What this task involves:
Please repeat exactly the lines below from the one containing "def pressRootLevel (cores" down to the one containing "def PressEntry.new (gen", both included, and nothing else.

Data provided section start

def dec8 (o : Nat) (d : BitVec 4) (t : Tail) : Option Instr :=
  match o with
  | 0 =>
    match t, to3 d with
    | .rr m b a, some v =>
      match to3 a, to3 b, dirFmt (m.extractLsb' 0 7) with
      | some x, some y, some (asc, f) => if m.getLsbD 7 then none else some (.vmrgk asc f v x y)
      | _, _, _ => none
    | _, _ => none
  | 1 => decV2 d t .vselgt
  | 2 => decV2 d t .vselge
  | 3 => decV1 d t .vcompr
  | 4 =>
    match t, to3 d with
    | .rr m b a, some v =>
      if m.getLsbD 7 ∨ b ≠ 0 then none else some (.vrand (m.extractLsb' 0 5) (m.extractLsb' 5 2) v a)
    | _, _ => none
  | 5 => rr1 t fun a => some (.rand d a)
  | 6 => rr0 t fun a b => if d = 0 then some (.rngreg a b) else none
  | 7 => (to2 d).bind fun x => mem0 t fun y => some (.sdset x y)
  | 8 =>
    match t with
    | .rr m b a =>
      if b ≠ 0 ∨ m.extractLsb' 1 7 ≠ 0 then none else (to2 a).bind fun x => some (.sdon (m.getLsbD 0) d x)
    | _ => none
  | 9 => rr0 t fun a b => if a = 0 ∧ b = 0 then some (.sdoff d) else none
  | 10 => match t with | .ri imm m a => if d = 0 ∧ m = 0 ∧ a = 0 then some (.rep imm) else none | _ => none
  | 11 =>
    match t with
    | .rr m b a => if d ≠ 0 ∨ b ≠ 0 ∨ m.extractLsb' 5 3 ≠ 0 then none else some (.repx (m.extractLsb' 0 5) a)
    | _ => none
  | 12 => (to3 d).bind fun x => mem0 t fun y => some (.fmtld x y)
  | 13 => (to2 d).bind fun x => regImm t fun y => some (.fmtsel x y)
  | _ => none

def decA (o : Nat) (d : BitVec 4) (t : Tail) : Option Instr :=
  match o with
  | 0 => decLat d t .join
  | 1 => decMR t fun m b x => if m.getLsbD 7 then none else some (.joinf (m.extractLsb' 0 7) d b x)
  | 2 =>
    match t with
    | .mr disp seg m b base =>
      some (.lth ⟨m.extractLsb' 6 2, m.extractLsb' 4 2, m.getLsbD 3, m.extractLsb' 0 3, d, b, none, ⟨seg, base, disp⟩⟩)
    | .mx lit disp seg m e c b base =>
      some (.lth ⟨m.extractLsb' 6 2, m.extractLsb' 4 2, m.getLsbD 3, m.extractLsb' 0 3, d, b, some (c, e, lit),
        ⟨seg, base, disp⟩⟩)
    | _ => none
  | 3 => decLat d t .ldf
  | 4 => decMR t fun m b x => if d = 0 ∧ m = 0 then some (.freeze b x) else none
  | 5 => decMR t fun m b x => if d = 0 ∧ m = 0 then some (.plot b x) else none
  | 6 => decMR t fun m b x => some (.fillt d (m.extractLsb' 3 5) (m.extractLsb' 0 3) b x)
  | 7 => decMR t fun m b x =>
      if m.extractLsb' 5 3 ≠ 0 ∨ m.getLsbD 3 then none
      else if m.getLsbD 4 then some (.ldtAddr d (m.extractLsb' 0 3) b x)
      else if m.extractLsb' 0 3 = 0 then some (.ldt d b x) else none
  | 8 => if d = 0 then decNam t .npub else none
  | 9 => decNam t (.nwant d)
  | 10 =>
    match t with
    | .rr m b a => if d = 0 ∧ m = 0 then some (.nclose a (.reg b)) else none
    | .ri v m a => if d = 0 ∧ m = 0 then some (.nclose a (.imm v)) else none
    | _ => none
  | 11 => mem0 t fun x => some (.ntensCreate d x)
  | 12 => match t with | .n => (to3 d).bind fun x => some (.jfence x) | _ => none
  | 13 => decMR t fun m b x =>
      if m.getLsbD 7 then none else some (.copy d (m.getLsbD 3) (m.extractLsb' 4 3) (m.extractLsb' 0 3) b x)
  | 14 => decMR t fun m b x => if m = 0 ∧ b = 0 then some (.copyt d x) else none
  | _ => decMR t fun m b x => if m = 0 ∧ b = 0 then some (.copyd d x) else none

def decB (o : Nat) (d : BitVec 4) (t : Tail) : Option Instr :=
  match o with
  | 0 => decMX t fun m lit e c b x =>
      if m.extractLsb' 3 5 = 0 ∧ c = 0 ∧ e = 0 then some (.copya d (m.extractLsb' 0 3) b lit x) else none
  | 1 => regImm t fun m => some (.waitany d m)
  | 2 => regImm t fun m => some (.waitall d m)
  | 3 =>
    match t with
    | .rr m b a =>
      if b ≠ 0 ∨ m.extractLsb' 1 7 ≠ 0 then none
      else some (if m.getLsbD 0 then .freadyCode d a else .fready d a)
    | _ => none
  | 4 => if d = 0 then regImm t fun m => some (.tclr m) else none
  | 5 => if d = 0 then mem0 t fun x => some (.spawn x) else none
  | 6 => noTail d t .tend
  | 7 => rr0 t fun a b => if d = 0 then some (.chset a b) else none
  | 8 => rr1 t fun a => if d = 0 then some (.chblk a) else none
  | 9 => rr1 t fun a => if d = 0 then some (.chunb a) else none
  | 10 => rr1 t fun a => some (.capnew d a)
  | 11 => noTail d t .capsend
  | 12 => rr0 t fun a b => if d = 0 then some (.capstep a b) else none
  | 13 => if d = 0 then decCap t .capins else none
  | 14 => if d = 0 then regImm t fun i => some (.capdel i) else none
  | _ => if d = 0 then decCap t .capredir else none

Data provided section end
Data provided section start

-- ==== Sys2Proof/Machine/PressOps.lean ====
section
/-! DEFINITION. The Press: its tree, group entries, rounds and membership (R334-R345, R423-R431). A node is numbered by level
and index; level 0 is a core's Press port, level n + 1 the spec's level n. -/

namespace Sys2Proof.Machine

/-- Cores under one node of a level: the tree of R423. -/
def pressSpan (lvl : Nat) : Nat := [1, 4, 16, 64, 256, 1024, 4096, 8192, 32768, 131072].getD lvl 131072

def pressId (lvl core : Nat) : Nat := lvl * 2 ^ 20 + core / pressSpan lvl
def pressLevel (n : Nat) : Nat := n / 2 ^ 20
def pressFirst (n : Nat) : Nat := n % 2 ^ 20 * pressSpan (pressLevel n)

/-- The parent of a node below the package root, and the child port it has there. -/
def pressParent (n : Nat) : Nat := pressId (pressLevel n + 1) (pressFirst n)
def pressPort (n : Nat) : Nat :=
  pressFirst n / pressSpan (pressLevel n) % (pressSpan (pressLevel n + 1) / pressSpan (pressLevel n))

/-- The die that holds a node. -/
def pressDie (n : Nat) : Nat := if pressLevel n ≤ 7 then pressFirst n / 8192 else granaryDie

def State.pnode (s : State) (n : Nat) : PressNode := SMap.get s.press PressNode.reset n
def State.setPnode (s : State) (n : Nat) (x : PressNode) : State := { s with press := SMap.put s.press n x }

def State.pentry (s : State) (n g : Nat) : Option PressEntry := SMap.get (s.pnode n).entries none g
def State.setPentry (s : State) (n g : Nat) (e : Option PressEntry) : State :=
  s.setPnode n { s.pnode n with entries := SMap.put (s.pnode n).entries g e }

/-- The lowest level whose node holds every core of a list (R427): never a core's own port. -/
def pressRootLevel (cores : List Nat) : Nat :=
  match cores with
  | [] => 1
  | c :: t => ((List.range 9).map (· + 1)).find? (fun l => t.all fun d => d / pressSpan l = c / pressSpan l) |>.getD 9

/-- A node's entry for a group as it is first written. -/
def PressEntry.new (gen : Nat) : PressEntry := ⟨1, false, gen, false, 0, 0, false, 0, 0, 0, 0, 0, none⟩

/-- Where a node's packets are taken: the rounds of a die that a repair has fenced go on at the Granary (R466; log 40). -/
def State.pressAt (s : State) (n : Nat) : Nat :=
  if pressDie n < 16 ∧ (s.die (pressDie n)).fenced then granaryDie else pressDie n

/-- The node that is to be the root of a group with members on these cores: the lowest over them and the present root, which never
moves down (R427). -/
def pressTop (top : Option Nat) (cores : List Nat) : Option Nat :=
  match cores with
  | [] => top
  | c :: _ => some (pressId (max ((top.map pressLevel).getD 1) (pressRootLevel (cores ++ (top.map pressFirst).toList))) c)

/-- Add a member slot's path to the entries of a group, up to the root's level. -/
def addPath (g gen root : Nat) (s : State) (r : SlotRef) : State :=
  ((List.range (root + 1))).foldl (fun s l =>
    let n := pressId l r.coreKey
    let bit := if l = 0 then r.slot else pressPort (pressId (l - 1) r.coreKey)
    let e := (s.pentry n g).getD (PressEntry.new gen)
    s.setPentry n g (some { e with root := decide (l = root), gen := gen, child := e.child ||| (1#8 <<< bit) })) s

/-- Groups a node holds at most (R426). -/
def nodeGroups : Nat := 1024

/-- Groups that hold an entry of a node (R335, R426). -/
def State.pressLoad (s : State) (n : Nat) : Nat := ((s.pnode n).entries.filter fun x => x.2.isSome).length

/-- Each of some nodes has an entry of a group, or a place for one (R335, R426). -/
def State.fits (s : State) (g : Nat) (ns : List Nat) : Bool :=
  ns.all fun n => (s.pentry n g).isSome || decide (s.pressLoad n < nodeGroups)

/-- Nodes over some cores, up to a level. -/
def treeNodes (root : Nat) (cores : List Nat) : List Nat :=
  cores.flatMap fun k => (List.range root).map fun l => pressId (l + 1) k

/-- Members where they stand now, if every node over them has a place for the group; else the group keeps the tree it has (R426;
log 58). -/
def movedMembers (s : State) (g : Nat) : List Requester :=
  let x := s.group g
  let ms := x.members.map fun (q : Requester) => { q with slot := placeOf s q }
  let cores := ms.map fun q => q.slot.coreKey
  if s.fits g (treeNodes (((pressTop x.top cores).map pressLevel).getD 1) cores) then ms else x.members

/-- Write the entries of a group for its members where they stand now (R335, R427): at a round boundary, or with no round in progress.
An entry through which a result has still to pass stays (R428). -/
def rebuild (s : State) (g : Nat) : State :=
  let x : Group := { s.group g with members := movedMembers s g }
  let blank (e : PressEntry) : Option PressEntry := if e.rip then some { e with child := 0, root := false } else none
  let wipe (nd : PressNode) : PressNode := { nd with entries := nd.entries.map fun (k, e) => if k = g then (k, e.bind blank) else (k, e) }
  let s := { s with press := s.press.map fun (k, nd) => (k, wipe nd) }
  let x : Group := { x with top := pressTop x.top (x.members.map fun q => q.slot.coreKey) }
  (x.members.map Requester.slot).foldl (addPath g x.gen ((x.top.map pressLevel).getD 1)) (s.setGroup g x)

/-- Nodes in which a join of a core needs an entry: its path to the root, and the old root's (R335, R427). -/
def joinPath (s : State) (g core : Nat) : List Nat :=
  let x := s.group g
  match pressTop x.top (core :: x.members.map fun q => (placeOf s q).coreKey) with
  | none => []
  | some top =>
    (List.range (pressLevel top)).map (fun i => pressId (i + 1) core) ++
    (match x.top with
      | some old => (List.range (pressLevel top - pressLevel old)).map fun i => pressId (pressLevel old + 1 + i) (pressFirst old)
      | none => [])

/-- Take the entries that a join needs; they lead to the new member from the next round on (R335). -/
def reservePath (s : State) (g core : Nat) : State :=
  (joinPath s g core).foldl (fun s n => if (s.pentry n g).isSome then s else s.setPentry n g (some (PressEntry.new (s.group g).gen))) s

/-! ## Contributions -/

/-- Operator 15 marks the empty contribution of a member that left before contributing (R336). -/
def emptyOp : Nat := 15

Data provided section end

Output:
def pressRootLevel (cores : List Nat) : Nat :=
  match cores with
  | [] => 1
  | c :: t => ((List.range 9).map (· + 1)).find? (fun l => t.all fun d => d / pressSpan l = c / pressSpan l) |>.getD 9

/-- A node's entry for a group as it is first written. -/
def PressEntry.new (gen : Nat) : PressEntry := ⟨1, false, gen, false, 0, 0, false, 0, 0, 0, 0, 0, none⟩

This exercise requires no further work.